Профессор. Серьезнее не бывает. Понимаешь, вы оба – оба! – смотрите на стихи как на нечто написанное только ради того, чтобы примитивно доказать плоскую пропись. Ту или иную – не так уж важно, какую именно. А настоящая поэзия рождается иначе. И в каждом стихотворении выражается вся душа поэта...
Гена(мстительно, потому что ему очень хочется не сдавать позиций или по крайней мере взять реванш). Так уж прямо и вся?
Профессор(кротко). Не лови меня на слове, Гена!.. Пусть не вся – ибо душа великого поэта неисчерпаема, – но в стихах непременно должно быть что-то очень важное для этой души, что-то очень для нее характерное. Как и в стихотворении «Белеет парус одинокий». Ведь в нем, написанном поэтом, которому тогда еще и восемнадцати не исполнилось, уже проявился его чрезвычайно сложный характер. Сказалась едва ли не главная черта...
Гена. Это в таком-то маленьком стихотворении?
Профессор. Представь себе! И больше того: даже не в стихотворении, а всего в двух словах... Да, не удивляйся. В словах: «как будто»... «А он, мятежный, просит бури, как будто в бурях есть покой!»
Гена. Ну, Архип Архипыч, привет вам от Петра Петровича! Это же он на эти два слова как сел, так и слезть не мог. (Очень похоже передразнивая.) «Как будто, как иронически выражается поэт, в бурях есть покой. А поелику всем и каждому ясно, что его там не может быть».
Профессор. Ну и что? Разумеется, Петр Петрович глупость сморозил, но ведь это и в самом деле очень странно звучит. В бурях действительно не может быть покоя, с чего ж тогда Лермонтову вздумалось произнести это «как будто»? Подумай! Зачем говорить то, что и так всем очевидно?
Гена. Ну... Откуда я знаю?
Профессор. Хорошо. Зайдем с другой стороны. Стихотворение под названием «Парус» Лермонтов написал 2 сентября 1832 года. А всего несколькими днями раньше, в августе того же года, сочинил другие стихи. Между прочим, с довольно похожим названием – «Челнок». И в этом стихотворении идет речь о челноке, разбитом той самой бурей, которой... которой... Ну же, Геночка!
Гена(догадавшись наконец). А! Который парус просит?
Профессор. Молодец! Начинаешь понимать, в чем дело... И об этом разбитом суденышке сказано так:
Узнаёшь?
Гена. А что я тут должен узнать?
Профессор (раздосадованно). Экий ты! Опять понятливость утратил! Да ты вслушайся: «Погиб – и дан ему покой!..» Вот же он, этот самый «покой», который всего лишь «как будто» есть в буре! Понимаешь, как звучит рядом с этим строка из «Паруса»: «Как будто в бурях есть покой»? Трагически звучит! Как предостережение о гибели!

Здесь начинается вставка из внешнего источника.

-- ==== Sys2Proof/Machine/Sequences.lean ====
section
/-! DEFINITION. The Test Sequencer's choice of a test, the entry to START with its sequence, the unit restart, HALTED, and what
stands around every event: the parts of its effect that its rules put last (10 R163, 11, log 9). -/

namespace Sys2Proof.Machine

open Sys2Proof

/-! ### Choosing a test (10, R163 to R165) -/

/-- The park cause that a line keeps while it is TESTING (10, R162). -/
def LineState.park? : LineState → Option ParkCause
  | .parked c => some c
  | .testing p => p
  | .idle | .waiting | .originating _ | .ringing _ | .connected _ | .lockout _ => none

/-- A test is started (10, R165): the test record is written, the test relay closes and the line enters TESTING. -/
def State.startTest (s : State) (l : LineNo) (k : TestKind) : State :=
  let s' := { s with testing := { s.testing with
    test := some { line := l, kind := k, phase := .settling, timer := s.now + ms 200 } } }
  s'.putLine l (.testing (s.line l).state.park?)

/-- A listed line that a demand test may be started on (10, R163). -/
def LineState.testable : LineState → Bool
  | .idle => true
  | .parked .outOfService => true
  | .parked .fault => true
  | .parked .unfitted | .waiting | .originating _ | .ringing _ | .connected _ | .lockout _ | .testing _ => false

/-- The demand list's entries in order, until a test starts or the list is empty; an entry whose line cannot be tested is
dropped with TEST_RESULT ABORTED (10, R163, step 1), whose codes of 0 are the model's choice (log 46). Answers whether a test has
started. -/
def serveDemand : List DemandEntry → State → State × Bool
  | [], s => (s, false)
  | e :: rest, s =>
    let s := { s with testing := { s.testing with demand := rest } }.checkParity [.line e.line]
    if (s.line e.line).state.testable then (s.startTest e.line (.demand e.port), true)
    else serveDemand rest (s.send e.port (testResultRecord e.line .aborted 0 0 0))

/-- A line that the sweep may test now (10, R163, step 2). -/
def State.eligible (s : State) (l : LineNo) : Bool :=
  ((s.line l).state == .idle || (s.line l).state == .parked .fault) && s.due (s.line l).testDue

/-- The eligible line with the earliest due time, the lower number of two (10, R163, step 2). -/
def State.sweepChoice (s : State) : Option LineNo :=
  (allLines.filter s.eligible).foldl
    (fun best l =>
      match best with
      | none => some l
      | some k => if (s.line l).testDue < (s.line k).testDue then some l else some k)
    none

/-- The Test Sequencer looks for a test to start (10, R163). -/
def State.chooseTest (s : State) : State :=
  if s.inService && s.testing.inService && s.testing.test.isNone then
    let d := serveDemand s.testing.demand s
    if d.2 then d.1
    else if d.1.ring.supply == .reserve then d.1
    else
      let s := d.1.checkParity everyLine
      match s.sweepChoice with
      | some l => s.startTest l .routine
      | none => s
  else s

/-- A choice of a test is called for. -/
def State.callChoice (s : State) : State := { s with work := { s.work with choose := true } }

/-! ### HALTED (11, R178) -/

/-- The unit goes to HALTED: relays released, the Link Coder and the receive paths stopped, both queues emptied, and one
UNIT_REPORT left to be sent on the local port, with the halting kind (11, R178). -/
def State.halt (s : State) (k : ErrorKind) : State :=
  let s := s.emptyRings
  let s := { s with
    unit := { s.unit with mode := .halted }
    testing := { s.testing with test := none }
    pins := { s.pins with frame := none } }
  { s with messages := { s.messages with
    linkQueue := []
    localQueue := [s.unitReportWith k.code]
    assembler := .hunting } }

/-! ### The START sequence (11, R172) -/

/-- A record reads back wrong after it has been written (11, R172, step 1). -/
def State.stuck (s : State) : RecordId → Bool
  | .line l => (s.line l).stuck
  | .bearer b => (s.bearer b).stuck

/-- The record whose failure of the table check is recorded (11, R172, step 1). Where several fail it is the first of them alone, lines
before bearers: the model's choice (log 47). -/
def State.failedRecord (s : State) : Option RecordId :=
  everyRecord.find? s.stuck

/-- The group of a line is fitted: bit 0 of the mask for lines 0-7 (01, R20; 08, R141). -/
def fitted (mask : BitVec 3) (l : LineNo) : Bool := mask.getLsbD (l.val / 8)

/-- The levels of the strap inputs at a time: those of the latest move whose time has come, or those at power-on reset (01, R20; log
7). -/
def strapLevels (x : Straps) (now : Time) : BitVec 3 :=
  x.moves.foldl (fun levels m => if m.time ≤ now then m.levels else levels) x.levels

/-- The levels of the strap inputs now. -/
def State.straps (s : State) : BitVec 3 := strapLevels s.pins.straps s.now

/-- The strap step on one line (01, R20). -/
def State.strapLine (s : State) (l : LineNo) (r : LineRecord) : LineRecord :=
  if fitted s.straps l then
    if r.state = .parked .unfitted then
      { r with
        state := .idle
        inService := true
        cls := .ordinary
        faultCount := 0
        lastOutcome := none
        testDue := s.now + hours (s.param .sweepPeriod) }
    else r
  else { r with state := .parked .unfitted, inService := false }

/-- The straps are read, each line is treated as R20 states, and the mask is written (11, R172, step 2). -/
def State.strapStep (s : State) : State :=
  let s := s.mapLines s.strapLine
  { s with unit := { s.unit with strapMask := s.straps } }

/-- Steps 1 to 3 of the START sequence, at the event that enters START, after every record has been written with the value it
takes (11, R172). A failed check is recorded by steps 1 and 2 of R175 and halts the unit. -/
def State.enterStart (s : State) : State :=
  let s := { s with unit := { s.unit with startSteps := true } }
  match s.failedRecord with
  | some id => (s.recordError (parityError id)).1.halt .tableParity
  | none =>
    let s := s.strapStep
    s.send .localPort s.unitReport

/-! ### Power-on reset and unit restart -/

/-- The power-on values, with the strap levels and their moves, the storage faults of the records and the queue of commands as they are
(log 5, log 7, log 8). -/
def State.powerOn (s : State) (straps : Straps) : State :=
  { State.reset with
    lines := Vector.ofFn (fun l : LineNo => { LineRecord.powerOn with stuck := (s.line l).stuck }.sealed)
    bearers := Vector.ofFn (fun b : BearerNo => { BearerRecord.powerOn b with stuck := (s.bearer b).stuck }.sealed)
    pins := { Pins.powerOn with straps := straps, voiceIn := s.pins.voiceIn }
    pending := s.pending }

/-- A line's state at a unit restart, before the strap step (01, R24). -/
def LineRecord.restartState (r : LineRecord) : LineState :=
  match r.state with
  | .parked .unfitted => .parked .unfitted
  | .parked .fault => .parked .fault
  | .testing (some .fault) => .parked .fault
  | .parked .outOfService | .idle | .waiting | .originating _ | .ringing _ | .connected _ | .lockout _
  | .testing _ => if r.inService then .idle else .parked .outOfService

/-- A line record at a unit restart (01, R24). -/
def LineRecord.restarted (r : LineRecord) : LineRecord :=
  { r with state := r.restartState, digits := 0, run := .zero, longOpen := false }

/-- A bearer holds a maintenance block: BLOCKED, pending in GUARD or held in UNAVAILABLE (02, R49). -/
def BearerState.maintenance : BearerState → Bool
  | .blocked .maintenance => true
  | .guarded _ _ pendingBlock => pendingBlock
  | .unavailable held => held
  | .blocked .far | .free | .heldOut _ _ _ | .heldIn _ | .heldMove | .active _ => false

/-- A bearer's state at a unit restart (02, R49). -/
def BearerState.restarted (st : BearerState) (b : BearerNo) : BearerState :=
  if b.val < Rate.robust.capacity then
    if st.maintenance then .blocked .maintenance else .free
  else .unavailable st.maintenance

/-- Every block takes its unit-restart values and the unit enters START with its cause (11, R177; 01 R24, 02 R49, 03 R58, 04 R89,
05 R105, 06 R120, 07 R137, 08 R152, 10 R170, 11 R179). -/
def State.restartValues (s : State) (c : RestartCause) : State :=
  let s := s.mapLines (fun _ r => r.restarted)
  let s := s.mapBearers (fun b r => { r with state := r.state.restarted b, entered := s.now, disagreements := 0 })
  { s with
    unit := { mode := .start, cause := c, startTime := s.now, strapMask := 0, firstUpPending := false, startSteps := false }
    active := []
    counter := 1
    waiting := []
    ring := { s.ring with phases := Vector.replicate 3 [], queue := [], supply := .normal, candidate := none }
    link := { Link.powerOn with candidate := phaseSense s.link.lastGood, lastGood := phaseSense s.link.lastGood }
    quality := Quality.powerOn
    coder := Coder.powerOn
    messages := { Messages.powerOn with sending := s.messages.sending }
    testing := Testing.powerOn }

/-- A unit restart (11, R177): every block takes its unit-restart values, the reply and the ALARM that wait on it follow (R149,
R176), and the START sequence is entered. A mismatch that reading the old records finds is recorded after it (R175; log 8). -/
def State.unitRestart (s : State) (c : RestartCause) (follow : State → State) : State :=
  let bad := everyRecord.filter s.newMismatch
  let s := (follow (s.restartValues c)).enterStart
  if s.unit.mode = .halted then s else s.raiseAll (bad.map parityError)

/-! ### Around every event -/

/-- The parts of an event's effect that come after its own steps, in this order (log 9): the waiting-queue service that a freed
bearer calls for (02, R33), the step plan's evaluation with the counts that result (R33), and the choice of a test (10, R163). -/
def State.settle (s : State) : State :=
  let s := if s.work.serve then (s.withWork { s.work with serve := false }).serveQueue else s
  let s := if s.work.counts then (s.withWork { s.work with counts := false }).stepPlan false else s
  if s.work.choose then (s.withWork { s.work with choose := false }).chooseTest else s

/-- The reply of the event is queued on the port the request came from (08, R149). -/
def State.flushReply (s : State) : State :=
  match s.work.reply with
  | none => s
  | some (p, r) => (s.withWork { s.work with reply := none }).send p r

/-- An ALARM put by is passed to both ports (11, R176). -/
def State.sendAlarm (s : State) (a : Option Record) : State :=
  match a with
  | none => s
  | some r => s.sendBoth r

/-- The RESTART action of a routing: in SERVICE, while the link is not DISABLED (11, R177). -/
def State.restartAction (s : State) : State × List ErrorEvent :=
  if s.inService ∧ s.link.state ≠ .disabled then s.restartLinkQuietly else (s, [])

/-- The action of a RESTART_LINK routing (11, R177), with the ALARM after it (R176). The errors of this work, the action's and then the
ALARM's, are taken after that as new ones (R175). -/
def State.restartByError (s : State) (alarm : Option Record) : State :=
  let r := s.restartAction
  match alarm with
  | none => r.1.raiseAll r.2
  | some a =>
    let q := r.1.pushBoth a
    q.1.raiseAll (r.2 ++ q.2)

/-- A restart that an error's routing ordered is taken (11, R177), with the ALARM after it (R176). In HALTED, to which an earlier order
of the event may have led, nothing is done and nothing sent (R178). -/
def State.takeOrdered (s : State) (o : Ordered) : State :=
  match s.unit.mode with
  | .service =>
    if o.unit then s.unitRestart (.error o.kind) (fun s => s.flushReply.sendAlarm o.alarm)
    else s.restartByError o.alarm
  | .start =>
    if o.unit then (s.withWork { s.work with reply := none }).halt o.kind else s.restartByError o.alarm
  | .halted => s

/-- The reply and the ordered restarts. Where a unit restart is ordered the reply is placed after the restart has emptied the
queues (08, R149); otherwise it is queued first. -/
def State.conclude (s : State) : State :=
  let orders := s.work.ordered
  let s := s.withWork { s.work with ordered := [] }
  let s := if orders.any (·.unit) then s else s.flushReply
  orders.foldl State.takeOrdered s

/-- One round of what follows an event's own steps. -/
def State.round (s : State) : State := s.settle.conclude

/-- The end of every event; nothing is left over. A restart of the link can order one of the unit, by a mismatch it finds, and a
restart of the unit a halt; there is no fourth round. -/
def State.finish (s : State) : State :=
  s.round.round.round.withWork {}

/-- The beginning of every event: its time, and no work. -/
def State.begin (s : State) (t : Time) : State :=
  (s.advance t).withWork {}

/-- What follows a part of an event before the next part is taken: all that follows an event but the ordered restarts, which wait until
the event has had its whole effect (11, R177; log 16), and a reply that waits on one. -/
def State.pause (s : State) : State :=
  if s.settle.work.ordered.any (·.unit) then s.settle else s.settle.flushReply

/-- One part of an event, after the parts before it (log 16); HALTED takes none (11, R178). -/
def State.part (s : State) (body : State → State) : State :=
  if s.unit.mode = .halted then s else (body s).pause

/-- An event that is taken in every unit state. -/
def anyEvent (t : Time) (body : State → State) (s : State) : Host.Outcome State Fault Refusal :=
  .next (body (s.begin t)).finish

/-- An event that is not taken while the unit is HALTED: nothing changes but the time (11, R178; log 25). -/
def event (t : Time) (body : State → State) (s : State) : Host.Outcome State Fault Refusal :=
  .next (if s.unit.mode = .halted then s.begin t else (body (s.begin t)).finish)

end Sys2Proof.Machine
end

Гена (ворчливо). Подумаешь! Мало ли что рядом с чем звучит!
Профессор. Напрасно ворчишь! Во-первых, стихотворение «Челнок» очень близко к «Парусу» и по теме, и по времени, когда они были написаны, а стало быть, и по чувствам, которые обуревали Лермонтова именно в эти считанные дни. Во-вторых, чтобы лучше понять то или иное стихотворение, порою не вредно обратиться за разгадкой к другим стихам того же поэта. А в-третьих... В-третьих, Геночка, потому-то я и вспомнил это соседнее стихотворение, «Челнок», что ты упорно не хочешь как следует прочитать сам по себе лермонтовский «Парус»... Или просто не можешь?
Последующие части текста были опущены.